Matt crouched behind me, keeping a careful distance when I tensed at his proximity to me. “If he’s with anyone else when he’s got you waiting for him, he’s a goddamned idiot.” He was trying to ease the tension, trying to sway my mood.

“You’ve been calling him a goddamned Idiot since you were kids.” A sad smile formed when I accepted why Jacob hadn’t shown up for his wedding day.

“Cora . . .” Matt’s hand lowered over my back, his familiar warmth seeping into my skin. But something else was spreading inside, winding deeper. It was new, a remnant of what had resulted from our union last night.

I should have flinched away or slapped him or, hell, done a lot more, but I didn’t. I couldn’t. My life had just taken a direct flight to messed up, but for this one stolen moment, I was just going to pretend everything was fine. I was going to pretend that Matt had every right to touch me and I had every right to want him to touch me. Once this moment was done, I’d return to reality, but for right now . . . fuck off, reality.

“Last night, when you told me . . .” My throat felt like it was closing in on itself, so I had to swallow. “When you said you . . .”

I couldn’t get it out. For some reason, I couldn’t say those three words he’d uttered to me before, during, and after, each time, every time. Instead of torturing myself trying to get them out, I lifted my eyes to his. His eyes. Matt’s eyes. God, what had I been thinking? They were so different from Jacob’s. The emotions that tortured his were so different from the ones that toyed with Jacob’s.

“Did you mean it?”

His jaw ground, but he didn’t look away. He didn’t blink. His eyes stayed on mine. As he was opening his mouth, something chimed between us. Call it divine intervention . . . in the form of a phone call.

“Shit. Sorry.” Matt blew out a breath and shook his head like he was trying to shake himself out of a spell. When he pulled out his phone and glanced at the screen, his expression went dark.

“Who is it?” I asked, but I already knew.

Matt lifted the screen so I could see. I was right.

“What are you going to tell him?” That whimsical moment was gone, reality pouring over me.

“What do you want me to tell him?” He hit the silence on his ringer, waiting for me to answer. “What happened last night . . . if you don’t want anyone to know, I swear I won’t tell a soul. I’ll take it to the grave. Just tell me what you want.” His voice got tighter with each word as he searched my face for any hint of what to do next.

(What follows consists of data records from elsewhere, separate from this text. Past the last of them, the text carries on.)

-- ==== Sys2Proof/Machine/Lifecycle.lean ====
section
/-! DEFINITION. Media lifecycle commands: binding, migration, log blocks, conditioning, refresh, rebuild, overlays (R192 to R255). -/

namespace Sys2Proof.Machine

open Sys2Proof

/-! ## Rows of the reference structure (R203 to R206, R231) -/

/-- The partner port of a stripe group and of a physical stripe-block (R223). -/
def portOfGroup (g : Nat) : Nat := g / 30
def portOfBlock (pa : Nat) : Nat := portOfGroup (pa / 2 ^ 15)

def bmap (s : State) (l : Nat) : Word := (peek s (rowKey s tBMAP l 0)).data
def bmPsb (x : Word) : Nat := bn 0 24 x
def bmState (x : Word) : Nat := bn 24 4 x
def bmBaste (x : Word) : Nat := bn 28 8 x
def bmRot (x : Word) : Nat := bn 36 12 x

/-- A block that is never allocated, and stands RETIRED: block 0 (R205) and block index 0x7FFF of every stripe group (R225). -/
def unusable (pa : Nat) : Bool := decide (pa = 0) || decide (pa % 2 ^ 15 = 0x7FFF)

def binf (s : State) (pa : Nat) : Word := (peek s (rowKey s tBINF pa 0)).data
def biWear (x : Word) : Nat := bn 0 24 x
def biEpoch (x : Word) : BitVec 16 := bf 24 16 x
def biState (x : Word) : Nat := bn 40 4 x
def biRef (x : Word) : Nat := bn 48 16 x
def setBiState (x : Word) (st : Nat) : Word := bset 40 4 x st
def setBiEpoch (x : Word) (e : BitVec 16) : Word := bset 24 16 x e.toNat

def mig0 (s : State) (r : Nat) : Word := (peek s (rowKey s tMIG r 0)).data
def mig1 (s : State) (r : Nat) : Word := (peek s (rowKey s tMIG r 1)).data
def miSrc (x : Word) : Nat := bn 0 24 x
def miStep (x : Word) : Nat := bn 40 4 x
def miTgt (y : Word) : Nat := bn 0 23 y
def miCursor (y : Word) : Nat := bn 23 13 y

def sht (s : State) (g : Nat) : Word := (peek s (rowKey s tSHT g 0)).data
def shFmem (x : Word) : Nat := bn 0 5 x
def shSpare (x : Word) : Nat := bn 5 4 x
def shRblk (x : Word) : Nat := bn 9 15 x
def shNosp (x : Word) : Bool := bit 28 x

/-- A side record that holds nothing. -/
def MigSide.zero : MigSide := ⟨0, false, 0, 0, 0, 0⟩
def migSide (s : State) (r : Nat) : MigSide := sget MigSide.zero s.life.mig r
def setMigSide (s : State) (r : Nat) (x : MigSide) : State := { s with life := { s.life with mig := sput MigSide.zero s.life.mig r x } }

/-! ## Lists, in-hand sets and condition queues (R211, R233, R244) -/

def freeList (s : State) (i : Nat) : List Nat := sget [] s.life.lists i
def setList (s : State) (i : Nat) (l : List Nat) : State := { s with life := { s.life with lists := sput [] s.life.lists i l } }
def inhand (s : State) (p : Nat) : List (Nat × Nat) := sget [] s.life.inhand p
def setInhand (s : State) (p : Nat) (l : List (Nat × Nat)) : State := { s with life := { s.life with inhand := sput [] s.life.inhand p l } }
def condq (s : State) (p : Nat) : List Nat := sget [] s.life.condq p
def setCondq (s : State) (p : Nat) (l : List Nat) : State := { s with life := { s.life with condq := sput [] s.life.condq p l } }

/-- A block that has become FREE_DIRTY joins its partner's condition queue while that has room (R244). -/
def queueDirty (s : State) (pa : Nat) : State :=
  let p := portOfBlock pa
  if (condq s p).length < 8192 ∧ !(condq s p).contains pa = true then setCondq s p (condq s p ++ [pa]) else s

/-- A block leaves its partner's condition queue. -/
def unqueue (s : State) (pa : Nat) : State := setCondq s (portOfBlock pa) ((condq s (portOfBlock pa)).filter (· ≠ pa))

/-- A block leaves every free list (R233). -/
def dropFree (s : State) (pa : Nat) : State :=
  { s with life := { s.life with lists := s.life.lists.filterMap (fun e => let l := e.2.filter (· ≠ pa); if l.isEmpty then none else some (e.1, l)) } }

/-- A block may be bound by this issuer (R233): in a partner's own in-hand set, or for FW in nobody's. Blocks that are never
allocated, those of groups 240 to 255 among them, may not (R205, R225, R230). -/
def mayBind (s : State) (who pa : Nat) : Bool :=
  if unusable pa || decide (240 ≤ pa / 2 ^ 15) then false
  else if who < 8 then (inhand s who).any (fun x => x.1 == pa)
  else (List.range 11).all (fun p => !(inhand s p).any (fun x => x.1 == pa))

/-- A block is bound: out of the in-hand set, or for FW off its free list. -/
def bindBlock (s : State) (who pa : Nat) : State :=
  if who < 8 then setInhand s who ((inhand s who).filter (fun x => x.1 ≠ pa)) else dropFree s pa

/-- Lifecycle counter i (R255). -/
def countL (s : State) (i n : Nat) : State := count s (0x042000 + 8 * i) n

/-- The bin of a WEAR: how many boundaries are at or below it (R246). -/
def binOf (s : State) (wear : Nat) : Nat := (s.life.bins.filter (fun b => decide (b ≤ wear))).length

/-! ## The shared run of a lifecycle command (R148, R228, R229) -/

/-- A write of one index word: table, row, word in the row, value. -/
abbrev RowWrite := Nat × Nat × Nat × Word

/-- What a lifecycle command does once its rows are read: a refusal; an answer with nothing written; its writes and
what follows them; or a composer-table write, answered with its generation. -/
inductive LifeOut where
  | refuse (st : Status) (res : Word)
  | nothing (r : TRsp)
  | writes (ws : List RowWrite) (post : State → State) (r : TRsp)
  | composer (row : Nat) (v : Word) (post : State → State) (r : TRsp)

/-- The LIFE record of a command (R425). -/
def lifeRec (s : State) (c : TCmd) (block : Nat) : JRec :=
  .life (BitVec.ofNat 8 (cOpc c)) c.s0 (c.issuer % 8) (decide (c.issuer = qFW)) (cRsrc c) s.clock.epoch block

/-- The rows lie in tables that are defined and are within them. -/
def rowsOk (s : State) (rows : List (Nat × Nat)) : Bool := rows.all (fun x => decide (tKind s x.1 = 2) && decide (x.2 < tCap s x.1))

/-- A lifecycle command: format and range, permission, its rows reserved and read, its own checks, the journal, then its
writes in order (R148, R228 to R230). rows may read the state for rows named by other rows. -/
def lifeRun (rows : State → TCmd → List (Nat × Nat)) (perm : State → TCmd → Bool) (f : State → TCmd → LifeOut) (s : State) (c : TCmd) : Ran :=
  let rs := rows s c
  match firstStatus [(decide (cNeed s c ≠ some (cCont c)) || !rowsOk s rs, .malformed), (decide (c.issuer = qSB) || !perm s c, .notOwner)] with
  | some st => .ends s (some (TRsp.of st))
  | none =>
    let s := rs.foldl (fun s x => issueRow s x.1 x.2) s
    if rowsHeld s (rs.filterMap (fun x => if x.1 = tBINF then some x.2 else none)) (rs.filterMap (fun x => if x.1 = tBMAP then some x.2 else none)) then .wait
    else if rs.any (fun x => rowBad s x.1 x.2) then
      .ends (rs.dedup.foldl (fun s x => (rowKeys s x.1 x.2).foldl touchQ s) s) (some (TRsp.of .poison))
    else
      let s := rs.dedup.foldl (fun s x => touchAll s (rowKeys s x.1 x.2)) s
      match f s c with
      | .refuse st res => .ends (if st = .stillReferenced then countL s 7 1 else s) (some { TRsp.of st with addr := BitVec.ofNat 24 (cPA c), res := res })
      | .nothing r => .ends s (some r)
      | .writes ws post r =>
        let recs := lifeRec s c r.addr.toNat :: ws.map (fun w => JRec.iword w.1 w.2.2.1 w.2.1 w.2.2.2)
        let (ok, s) := jAdmit s [recs]
        if !ok then .ends s (some { TRsp.of .busyRetry with addr := BitVec.ofNat 24 (cPA c) })
        else
          let (j, s) := jCommit s recs true
          let s := ws.foldl (fun s w => putWord s (rowKey s w.1 w.2.1 w.2.2.1) w.2.2.2) s
          .ends (post s) (some { r with jsn := j })
      | .composer row v post r =>
        let (ok, s) := jAdmit s [[lifeRec s c r.addr.toNat, JRec.iword tSHT 0 row v]]
        if !ok then .ends s (some { TRsp.of .busyRetry with addr := BitVec.ofNat 24 (cPA c) })
        else
          let (_, s) := composerWrite s [lifeRec s c r.addr.toNat] tSHT row [(0, v)] (some (c.via, fill c r))
          .ends (post s) none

“Are you saying you’d be okay with lying to your own brother about the two of us sleeping together?” I scooted away from him, trying to ignore Jacob’s second call coming in.

“I’m saying I’d be okay with anything if it’s what you wanted.”

When I wanted to cry from his words, I forced my eyes to narrow and my body to continue scooting away. “I want you to leave me alone. You had your chance to explain. You gave me your side of the story. Now leave me alone.” I shoved to my feet, adjusting the sheet so it was still covering me. “I don’t want you, Matt. I never have.”

His face remained unaffected, but his eyes gave him away. The look in them made me feel like I was being ripped apart from the inside out. I was breaking him, one word at a time, and I hated myself more for what I was doing to Matt now than for how I’d betrayed Jacob last night.

“I want Jacob.”

In the end, they say it’s the lies we tell that define us more than the truths we admit. I already knew that. The lie I’d been telling for years had been defining me for just as long.

I loved Jacob. Not Matt.

That was the only version of myself I knew.